Reinforcement learning requires a high number of matches for an agent to learn from a game. Once multiple agents have been trained, evaluating the quality of the agents requires to let them play multiple times against each others.

Microsoft has released and patented a Bayesian based library named TrueSkill for Xbox Live that can also be used to compute the skill of agents given the scores they achieved in multi-player matches. The Bayesian theory gives a framework to update the skill value distribution of an agent each time the agent is implied in a game for which a result of the game has been known. Under gaussian assumptions, each update will modify the mean skill value and sharpen the distribution, which means reducing the uncertainty of the new (or a posteriori) skill value. The library is available as a Python package.

When the number of agents is important, the number of plays becomes also important. Moreover, agents and games might require lot’s of computations, in particular when they are based on deep learning neural networks. Let’s see in practice an implementation to distribute the plays of the agents to evaluate their true skills.

Python package manager

It is a good practice to create a requirements.txt file to list the required Python modules to run the code. In this project, we’ll use TrueSkill library, as well as Dask for code distribution :

trueskill
distributed
paramiko


To install the modules on your local computer, run:

pip3 install -r requirements.txt


Emulate a cluster on the local computer

Let’s create a virtual cluster on our local computer using Docker, which enables to launch multiple virtual machines. A local cluster will be tremendously useful to develop fast. For that purpose, we also suppose that the instances have installed the required Python modules.
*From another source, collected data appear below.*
/-- A snapshot read is always answered and leaves the whole session as it was (R141). -/
theorem command_snapshotRead {c : Command} (hc : c.isSnapshotRead = true) (q : Session) :
    ∃ r, q.command c = .next (q, r) := by
  cases c with
  | reset | load | step | run => simp [Command.isSnapshotRead] at hc
  | _ => exact ⟨_, rfl⟩

/-- A LOAD after the time for LOAD is refused by name (R152). -/
theorem command_load_refused {q : Session} (h : q.loadAllowed = false) (bytes : List Byte) :
    q.command (.load bytes) = .refused .loadOutsideProtocol := by
  simp [Session.command, h]

/-- The commands that can change the core, where no LOAD is allowed, are RESET, STEP and RUN: any other command that
is answered is a snapshot read (R142, R152). -/
theorem isSnapshotRead_of_command_next {c : Command} {q q' : Session} {r : Reply} (hallowed : q.loadAllowed = false)
    (h : q.command c = .next (q', r)) (hreset : ∀ mem0 : Memory, c ≠ .reset mem0) (hstep : c ≠ .step)
    (hrun : c ≠ .run) : c.isSnapshotRead = true := by
  cases c with
  | reset mem0 => exact absurd rfl (hreset mem0)
  | load bytes => cases (command_load_refused hallowed bytes).symm.trans h
  | step => exact absurd rfl hstep
  | run => exact absurd rfl hrun
  | _ => rfl

/-- Settles O41: the command answered is a snapshot read, and a snapshot read keeps the session. -/
theorem theHostCannotWriteAfterLoad : Obligations.TheHostCannotWriteAfterLoad := by
  intro c q q' r hallowed h hreset hstep hrun
  obtain ⟨r', hread⟩ := command_snapshotRead (isSnapshotRead_of_command_next hallowed h hreset hstep hrun) q
  obtain ⟨rfl, -⟩ := Prod.mk.inj (Host.Outcome.next.inj (h.symm.trans hread))
  rfl

end Sys2Proof.Machine

/-! PROOFS. The encoding (R60 to R79): the two round trips, the length table, the fields of the record, the code table
and the refused first bytes: O3, O9, O10, O11, O13, O14 and O15. -/

namespace Sys2Proof.Machine

/-! ## The round trips -/

/-- A well-formed instruction has as many bytes as the length formula says, 1 to 4 (R60, R72). -/
theorem encode_length_and_bounds (i : Instr) (h : i.wellFormed = true) :
    (encode i).length = i.length ∧ 1 ≤ i.length ∧ i.length ≤ 4 := by
  cases i with
  | movRm8R8 dst src => exact Laws.EncodedLength.movRm8R8 dst src h
  | movRm16R16 dst src => exact Laws.EncodedLength.movRm16R16 dst src h
  | movR8Rm8 dst src => exact Laws.EncodedLength.movR8Rm8 dst src h
  | movR16Rm16 dst src => exact Laws.EncodedLength.movR16Rm16 dst src h
  | hlt => exact Laws.EncodedLength.hlt h

theorem encode_length {i : Instr} (h : i.wellFormed = true) : (encode i).length = i.length :=
  (encode_length_and_bounds i h).1

/-- Byte `k` of a sequence is fetched exactly where it stands there. -/
theorem byteAt_eq_ok_iff {bs : List Byte} {k : Nat} {b : Byte} : byteAt bs k = .ok b ↔ bs[k]? = some b := by
  cases hb : bs[k]? with
  | none => simp [byteAt, hb]
  | some c => simp [byteAt, hb]

/-- Settles O9: the fetches from `encode i ++ rest` give the bytes of `encode i`, which decode to `i`. -/
theorem decodeOfEncode : Obligations.DecodeOfEncode := by
  intro i rest hwf
  have hfetch : ∀ (k : Nat) (hk : k < (encode i).length), byteAt (encode i ++ rest) k = .ok (encode i)[k] :=
    fun k hk => byteAt_eq_ok_iff.mpr (by rw [List.getElem?_append_left hk, List.getElem?_eq_getElem hk])
  exact ⟨decodeWith_of_bytes hwf hfetch, encode_length hwf⟩

/-- Settles O10: every byte of the encoding is the byte fetched at that index, so the sequence begins with it. -/
theorem encodeOfDecode : Obligations.EncodeOfDecode := by
  intro bs i h
  obtain ⟨hwf, hfetch⟩ := decodeWith_ok h
  have hbegins : encode i <+: bs :=
    List.prefix_iff_getElem?.mpr fun k hk => byteAt_eq_ok_iff.mp (hfetch k hk)
  obtain ⟨rest, hrest⟩ := hbegins
  exact ⟨hwf, rest, hrest.symm⟩

/-! ## The fields of a decoded MOV -/

/-- The record of a MOV, by its D and W bits, its REG code and its R/M operand (R23, R61). -/
theorem record_movOf (d w : Bool) (reg : BitVec 3) (x : RegMem (BitVec 3)) :
    (movOf d w reg x).record =
      { mnemonic := .mov, d := d, w := w, mode := some (x.mod, reg, x.rm id), dispSize := dispSizeOf x.mod (x.rm id),
        disp := x.disp, immSize := 0, length := 2 + dispSizeOf x.mod (x.rm id) } := by
  have hdisp {ρ : Type} (f : BitVec 3 → ρ) : (x.map f).disp = x.disp := by cases x <;> rfl
  cases d <;> cases w <;>
    simp [movOf, Instr.record, Instr.descriptor, movRow, Instr.d, Instr.w, Instr.mode, Instr.dispSize, Instr.disp,
      Descriptor.immSize, Instr.length, code8_comp_ofCode, code16_comp_ofCode, hdisp]

/-- The value of a sign-extended byte (R4, R68). -/
theorem toNat_sext16 (b : Byte) : (sext16 b).toNat = if b.toNat < 0x80 then b.toNat else 0xFF00 + b.toNat := by
  revert b; decide

section DecodeRm

variable {f : Nat → Except Condition Byte} {rm : BitVec 3}

theorem decodeRm_reg : decodeRm f 0b11#2 rm = .ok (.reg rm) := rfl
First, I write a Dockerfile to create a Docker image based on Ubuntu 17.04 with an SSH server and the Python modules that are required by my code:

FROM ubuntu:17.04
RUN apt-get update
RUN apt-get install -y openssh-server vim man
RUN apt-get install -y python3-pip
COPY requirements.txt .
RUN pip3 install -r requirements.txt
ENV HOME=/root
WORKDIR /root/
COPY docker.py docker.py
RUN python3 -c "from docker import setup_ssh; setup_ssh()"
RUN echo "export LC_ALL=C.UTF-8 && export LANG=C.UTF-8" >> ~/.bashrc
COPY . /root/


Then, I’m writing a small Python script docker.py to run Docker commands

• docker build . -t distributed to build the Docker image under the name “distributed”
• docker run -d -rm distributed /bin/bash -c /etc/init.d/ssh start && while [ ! -f /root/ips.txt ]; do sleep 1s; done && ls -l && cat ips.txt && sleep 60m to run multiple instances with this image and let them wait for the script to get their IPs
• docker inspect --format DOCKER_ID on each container ID to get their IPs

The list of IPs is written to ips.txt file. From now on, we can use this file, containing the list of hostnames or IPs, to build a generic code that will work wether the cluster is virtual (as here with Docker) or a real cluster of different physical instances.

Dask, a Python library for distribution

In the past, I wrote many articles about PySpark which is a great library to distribute computations on multiple instances.

Since Spark, there has been some new libraries, and to reduce the overhead of running Python inside Java, directly developed in and for Python.

There is Dask, for example, that extends the Python multiprocessing library, aimed at paralellizing code execution on the multipe cores of a computer. Dask keeps its API very close to the Python multiprocessing library and the PySpark collection methods, which greatly reduces the time to learn it and become familiar with it.

So, to launch a Dask cluster on the provided instances, real or virtual, two options:

The first option is to connect manually to each instance, launch one Dask worker on each of them with dask-worker command, and run a Dask scheduler on the first instance with dask-scheduler command. Since the image contains the Python modules dask and distributed, the commands will be available.

The second option is to use dask-ssh that will do it for you, given the ips.txt file listing the IPs or hostnames of different instances:

dask-ssh --hostfile ips.txt


Now, our Dask cluster is set.

Build a test game

Let’s build a test game, that will enable to verify that the implementation works without bugs, ie :

1- be reliable to failures

2- predict the correct skills

In order to see if the implementation predicts the skills correctly, let’s us define a game level to each created agent in a game.py file:

class Agent(object):

def __init__(self):
self.r = random.randint(0, RATING_RANGE -1)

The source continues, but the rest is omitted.